スリットが一つだけでも波の本性は消えません。光や電子が狭い隙間を通ると、広い中央の帯一つに広がり、その形は sinc² の包絡線です。隙間を狭めるほど広がりはむしろ大きくなります。隙間を狭めるほど広がるこの引き換えは、位置を狭めると運動量がぼやける不確定性原理の一つの姿であり、あらゆるレンズや顕微鏡の分解能を制限する回折限界でもあります。スリット幅のスライダーを動かし、狭い隙間がより広く広がるのを確かめましょう。

どちらのスリットを通ったか突き止めようと経路検出器をオンにすると何が起きるでしょうか。検出器をオフにすると縞は生き残り波のように見え、オンにすると縞は消えて二本の平坦な帯だけが残ります。肝心なのは、検出器が粒子を乱暴に突くからではなく、どちらの経路かが知り得るようになること自体が干渉を消すという点であり、その経路情報を後で消し直すと縞がよみがえることも実験で確かめられています。トグルを ON/OFF と切り替え、観測という行為そのものが干渉を消すことを直に感じましょう。

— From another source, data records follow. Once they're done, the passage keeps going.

-- ==== Sys2Proof/Machine/MemMap.lean ====
section
/-! DEFINITION. The address maps of the local memories and what an access to them does: region 0 over the HBM controllers
(R161), region 1 over the DIMM windows with redirects and copies (R163, R173), region 2 over TM and stack SRAM (R157), the
Guard's ranges (R213), and corrected and uncorrectable reads (R166 to R169). -/

namespace Sys2Proof.Machine

/-- The present HBM controllers of a compute stack, ascending (R161). -/
def State.hbmOf (s : State) (stack : Nat) : List Nat :=
  if s.hasCompute then ([3 * stack, 3 * stack + 1, 3 * stack + 2].filter fun c => s.hasHbm c) else []

/-- Bytes of a stack's partition of region 0: 64 GiB for each present controller (R161). -/
def State.partition (s : State) (stack : Nat) : Nat := (s.hbmOf stack).length * 2 ^ 36

/-- Bytes of the delta log at the top of CS0's partition and of the Guard park at the top of CS1's (R213). -/
def guardTop (stack : Nat) : Nat := if stack = 0 then 16 * 2 ^ 20 else if stack = 1 then 1032 * 2 ^ 20 else 0

/-- Bytes of a stack's partition that ordinary access reaches (R161, R213). -/
def State.partitionOpen (s : State) (stack : Nat) : Nat :=
  if s.guardRanges = .free then s.partition stack else s.partition stack - guardTop stack

/-- The controller and controller address of a region 0 offset (R161). -/
def State.hbmLoc (s : State) (off : Nat) : Option (Nat × Nat) :=
  let st := bits off 38 3
  let w := bits off 0 38
  let cs := s.hbmOf st
  if bits off 41 3 ≠ 0 ∨ s.partition st ≤ w then none
  else
    let line := w / 4096
    (cs[line % cs.length]?).map fun mc => (mc, line / cs.length * 4096 + w % 4096)

/-- The channel of its controller that a controller address selects (R162). -/
def hbmChannel (ca : Nat) : Nat := bits ca 8 5 ^^^ bits ca 18 5

/-- The pseudo-channel that a controller address selects (R162). -/
def hbmPseudoChannel (ca : Nat) : Nat := bits ca 13 1

/-- The controller, channel and pseudo-channel of a region 0 offset (R161, R162). -/
def State.hbmPath (s : State) (off : Nat) : Option (Nat × Nat × Nat) :=
  (s.hbmLoc off).map fun l => (l.1, hbmChannel l.2, hbmPseudoChannel l.2)

/-- The channel and sub-channel of a region 1 offset (R163): consecutive 64-byte blocks alternate. Which sub-channel holds
the even blocks the spec does not say: the first here (DESIGN CHOICE, log entry 82). -/
def dimmPath (off : Nat) : Nat × Nat := (bits off 38 4, bits off 6 1)

/-- DIMM states (R180). -/
def dimmEmpty : Nat := 0
/-- POWERED_OFF. -/
def dimmOff : Nat := 1
/-- TRAINING. -/
def dimmTraining : Nat := 2
/-- IN_SERVICE. -/
def dimmInService : Nat := 3
/-- READY: trained, window redirected. -/
def dimmReady : Nat := 4
/-- DRAINING. -/
def dimmDraining : Nat := 5
/-- RETURNING. -/
def dimmReturning : Nat := 6
/-- REFUSED. -/
def dimmRefused : Nat := 7

/-- The state of a socket. -/
def State.dimm (s : State) (c : Nat) : Nat := s.rd Obj.dimmState c

/-- The bytes of a capacity code of DIMM_INFO (R180): 1 is 64 GiB, 2 is 128 GiB, 3 is 256 GiB. -/
def dimmBytes (code : Nat) : Nat := if code = 1 then 2 ^ 36 else if code = 2 then 2 ^ 37 else if code = 3 then 2 ^ 38 else 0

/-- The capacity of the DIMM in a socket. -/
def State.dimmCap (s : State) (c : Nat) : Nat := dimmBytes (s.fld Obj.dimmInfo c 0 8)

/-- Whether a window is redirected (R173). -/
def State.redirected (s : State) (c : Nat) : Bool := s.fld Obj.redirect c 0 1 == 1

/-- Bytes of a window that are mapped (R163, R173). -/
def State.window (s : State) (c : Nat) : Nat :=
  if s.redirected c then s.fld Obj.redirect c 32 32 * 4096
  else if s.dimm c = dimmInService ∨ s.dimm c = dimmDraining then s.dimmCap c else 0

/-- Whether every byte of a range is mapped and ordinary access reaches it, `n` redirects at most on the way (R173: a window
that is redirected is served at its target). A range cannot cross from one partition, window or unit into the next, since
each ends below its neighbour (R157, R161, R163). -/
def State.mappedGo (s : State) : Nat → Nat → Nat → Nat → Bool
  | n, region, off, len =>
    if region = 0 then
      s.hasCompute && bits off 41 3 == 0 && decide (off < 2 ^ 44)
        && decide (bits off 0 38 + len ≤ s.partitionOpen (bits off 38 3))
    else if region = 1 then
      s.hasCompute && bits off 42 2 == 0 && decide (off < 2 ^ 44) && decide (bits off 38 4 < 12)
        && decide (bits off 0 38 + len ≤ s.window (bits off 38 4))
        && (!s.redirected (bits off 38 4)
          || (match n with
            | 0 => false
            | n + 1 =>
              let t := s.fld Obj.redirect (bits off 38 4) 64 64
              s.mappedGo n (bits t 44 4) (bits t 0 44 + bits off 0 38) len))
    else if region = 2 then
      let st := bits off 30 3
      let u := bits off 26 4
      let b := bits off 0 26
      s.hasCompute && decide (off < 2 ^ 33)
        && ((u == 12 && decide (b + len ≤ 2 ^ 26)) || (decide (u < 12) && s.hasCore (12 * st + u) && decide (b + len ≤ tmSize)))
    else false

/-- Whether every byte of a range is mapped and ordinary access reaches it; at most the 12 windows lie on the way. -/
def State.mapped (s : State) (region off len : Nat) : Bool := s.mappedGo 12 region off len

/-- Whether a global address names this module (R182, R183): a module without a device ID is named by none. -/
def State.ownAddr (s : State) (a : Nat) : Bool := decide (s.devId < 0x1000) && bits a 48 16 == s.devId

/-- Where an access goes: each window on the way that is redirected passes it on to its target (R173). -/
def State.placeGo (s : State) : Nat → Nat × Nat → Nat × Nat
  | 0, q => q
  | n + 1, q =>
    if q.1 = 1 ∧ s.redirected (bits q.2 38 4) then
      let t := s.fld Obj.redirect (bits q.2 38 4) 64 64
      s.placeGo n (bits t 44 4, bits t 0 44 + bits q.2 0 38)
    else q

/-- Where the bytes of an offset are (R173). -/
def State.place (s : State) (region off : Nat) : Nat × Nat := s.placeGo 12 (region, off)

/-- Reads mapped bytes (R173: a read is served from the source of a copy). -/
def State.load (s : State) (region off n : Nat) : List Byte :=
  let q := s.place region off
  s.memRead q.1 q.2 n

/-- Where a copy in progress also takes a write that passes its window: writes below the current block go to source and
target (R173). A drain's window is the last on the way, a return's is redirected still. -/
def State.copyGo (s : State) (k : DimmCopy) : Nat → Nat × Nat → Option (Nat × Nat)
  | n, q =>
    let c := bits q.2 38 4
    let mode := s.fld Obj.drainProgress 0 4 4
    if q.1 = 1 ∧ mode ≠ 0 ∧ s.fld Obj.drainProgress 0 0 4 = c ∧ bits q.2 0 38 / 4096 < s.fld Obj.drainProgress 0 32 32 then
      if mode = 1 then some (s.place (bits k.target 44 4) (bits k.target 0 44 + bits q.2 0 38)) else some q
    else
      match n with
      | 0 => none
      | n + 1 =>
        if q.1 = 1 ∧ s.redirected c then
          let t := s.fld Obj.redirect c 64 64
          s.copyGo k n (bits t 44 4, bits t 0 44 + bits q.2 0 38)
        else none

/-- The second place of a write while a copy runs. -/
def State.copyPlace (s : State) (region off : Nat) : Option (Nat × Nat) :=
  match s.dimmCopy with
  | some k => s.copyGo k 12 (region, off)
  | none => none

/-- Writes mapped bytes. -/
def State.store (s : State) (region off : Nat) (bs : List Byte) : State :=
  let q := s.place region off
  let s' := s.memWrite q.1 q.2 bs
  match s.copyPlace region off with
  | some q => s'.memWrite q.1 q.2 bs
  | none => s'

/-- The memory at a place, as MEM_UE_RECORD numbers it (R179), kind and instance; 5 is the pool arena (R368). -/
def State.memoryAt (s : State) (q : Nat × Nat) : Nat × Nat :=
  if q.1 = 0 then (3, match s.hbmLoc q.2 with | some l => l.1 | none => 0)
  else if q.1 = 1 then (4, bits q.2 38 4)
  else if q.1 = spaceArena then (5, 0)
  else if bits q.2 26 4 = 12 then (2, bits q.2 30 3)
  else (1, 12 * bits q.2 30 3 + bits q.2 26 4)

/-- The memory that holds an offset. -/
def State.memoryOf (s : State) (region off : Nat) : Nat × Nat := s.memoryAt (s.place region off)

/-- A corrected read is counted in its unit's count (R166, R368). The codeword's content does not change. -/
def State.countCorrected (s : State) (kind inst : Nat) : State :=
  if kind = 1 then s.inc Obj.tmCeCount inst 0 64 1
  else if kind = 2 then s.inc Obj.ssramCeCount inst 0 64 1
  else if kind = 3 then s.inc Obj.hbmCeCount inst 0 64 1
  else if kind = 4 then s.inc Obj.dimmCeCount inst 0 64 1
  else s.inc Obj.arenaCeCount 0 0 64 1

/-- An uncorrectable read (R168, R169): recorded in 3010.01, or counted in 3010.02 where a record stands; then the module
scratches itself with cause MEM_UE. Between two reads of one reference-counter tick the lower kind wins, then the lower
instance. -/
def State.memUe (s : State) (kind inst : Nat) (patrol : Bool) (off : Nat) : State :=
  let old := s.rd Obj.memUeRecord 0
  let new := kind + inst * 2 ^ 8 + b2n patrol * 2 ^ 16 + (off % 2 ^ 44) * 2 ^ 20 + (s.now % 2 ^ 64) * 2 ^ 64
  let sameTick := old ≠ 0 ∧ bits old 64 64 = s.now % 2 ^ 64
  let lower := kind < bits old 0 4 ∨ (kind = bits old 0 4 ∧ inst < bits old 8 8)
  let s := if old = 0 then s.wr Obj.memUeRecord 0 new
    else
      let s := s.inc Obj.memUeExtra 0 0 32 1
      if sameTick ∧ lower then s.wr Obj.memUeRecord 0 new else s
  s.scratch causeMemUe

/-- An uncorrectable read of any memory: the arena's is a fault of the fabric and has no record (R368). -/
def State.uncorrectable (s : State) (patrol : Bool) (q : Nat × Nat) : State :=
  let m := s.memoryAt q
  if m.1 = 5 then s.scratch causeFabric else s.memUe m.1 m.2 patrol q.2

/-- The bytes of a codeword of a region (R165, R368). -/
def codewordBytes (region : Nat) : Nat := if region = 2 ∨ region = spaceArena then 8 else 64

/-- What a code makes of an error in the codeword at a place (R165): one unit is corrected, two are detected; beyond that
nothing is guaranteed: it is detected, or taken for a correctable one, or not noticed, and then the word reads as other
bytes. Which, and what bytes, are free values (log entry 77). The answer is whether the data may be delivered. -/
def State.eccWord (s : State) (patrol : Bool) (q : Nat × Nat) (extent : Nat) : Bool × State :=
  let m := s.memoryAt q
  let other (s : State) : State :=
    (s.memWrite q.1 q.2 ((List.range (codewordBytes q.1)).map fun k => BitVec.ofNat 8 (s.draw (k + 1)))).drawn
  if extent = 0 then (true, s)
  else if extent = 1 then (true, s.countCorrected m.1 m.2)
  else if extent = 2 then (false, s.uncorrectable patrol q)
  else if s.draw 0 % 3 = 0 then (false, s.drawn.uncorrectable patrol q)
  else if s.draw 0 % 3 = 1 then (true, (other s).countCorrected m.1 m.2)
  else (true, other s)

/-- The place of codeword `k` of a read that begins at an offset, none where the read ends before it. -/
def State.flawPlace (s : State) (region off n k : Nat) : Option (Nat × Nat) :=
  let w := codewordBytes region
  let at_ := (off / w + k) * w
  if off + n ≤ at_ then none else some (s.place region at_)

/-- What the codes make of the codewords at some places, in order: whether the data may be delivered, and the state. -/
def eccWords (patrol : Bool) : List ((Nat × Nat) × Nat) → State → Bool × State
  | [], s => (true, s)
  | x :: rest, s =>
    let a := s.eccWord patrol x.1 x.2
    let b := eccWords patrol rest a.2
    (a.1 && b.1, b.2)

/-- The outcome of the codes on a read of `n` bytes at an offset of a region, or of the arena: whether the data may be
delivered, and the state (R166, R168). -/
def State.eccRead (s : State) (e : Ecc) (region off n : Nat) : Bool × State :=
  eccWords false (e.flaws.filterMap fun x => (s.flawPlace region off n x.1).map fun q => (q, x.2)) s

/-- The number of codewords of a range. -/
def wordsOf (region off n : Nat) : Nat := (off + n - 1) / codewordBytes region + 1 - off / codewordBytes region

/-- What is left of the codes' findings behind the first `k` codewords. -/
def eccAfter (e : Ecc) (k : Nat) : Ecc := ⟨e.flaws.filterMap fun x => if x.1 < k then none else some (x.1 - k, x.2)⟩

/-- The outcome of the codes on a read of several ranges (region, offset, length), their codewords numbered one range after
the other. -/
def eccRanges : List (Nat × Nat × Nat) → Ecc → State → Bool × State
  | [], _, s => (true, s)
  | (region, off, n) :: rest, e, s =>
    let a := s.eccRead e region off n
    let b := eccRanges rest (eccAfter e (wordsOf region off n)) a.2
    (a.1 && b.1, b.2)

/-- Whether a write merges into a codeword that it does not cover (R160, R165), so that the memory reads first. -/
def merges (region off len : Nat) : Bool := off % codewordBytes region != 0 || len % codewordBytes region != 0

/-- The read of the partial codewords of a write (R160, R168): whether the write goes on, and the state. -/
def State.mergeRead (s : State) (e : Ecc) (region off len : Nat) : Bool × State :=
  let w := codewordBytes region
  let partial_ (k : Nat) : Bool := decide ((off / w + k) * w < off) || decide (off + len < (off / w + k + 1) * w)
  s.eccRead ⟨e.flaws.filter fun x => partial_ x.1⟩ region off len

end Sys2Proof.Machine
end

検出される前、粒子は一点ではなく狭くまとまった波の塊、すなわち波束として旅をします。時間が経ち距離が伸びるほど、この塊は横へ広がり高さは低くなります。塊が広がるのは、その中に含まれるいくつもの波長成分がそれぞれ少しずつ異なる速さで進むためで、だからこそ自由粒子の位置は時間が経つほどますます不確かになります。伝播距離のスライダーを大きくして、波束がどのように広がりぼやけていくかを見ましょう。

二つの顔は同じ量子の互いに補い合う絵です。トグルを波の側にすると滑らかな波が現れ、粒子の側にすると運動量の矢を持つ一つの点に変わります。どちらの絵も必要ですが、決して一度に一緒には現れません。これが相補性です。どちらの顔が現れるかは対象そのものではなく、私たちがどんな実験を選ぶかに懸かっているというこの考えを、ニールス・ボーアは相補性原理としてまとめました。トグルを行き来させ、同じ対象の二つの側面を交互に見ましょう。

実際に使う量子は見ていないときは広がった波であり、検出されると一点の粒子です。二重スリットの縞は波動性、一つずつ打たれる到着は粒子性で、経路を観測すると干渉は消えます。波長 λ = h/p と波数 k = 2π/λ はその波の山の間隔を測る道具であり、二つの絵は相補的で、一緒にではなく交互に現れます。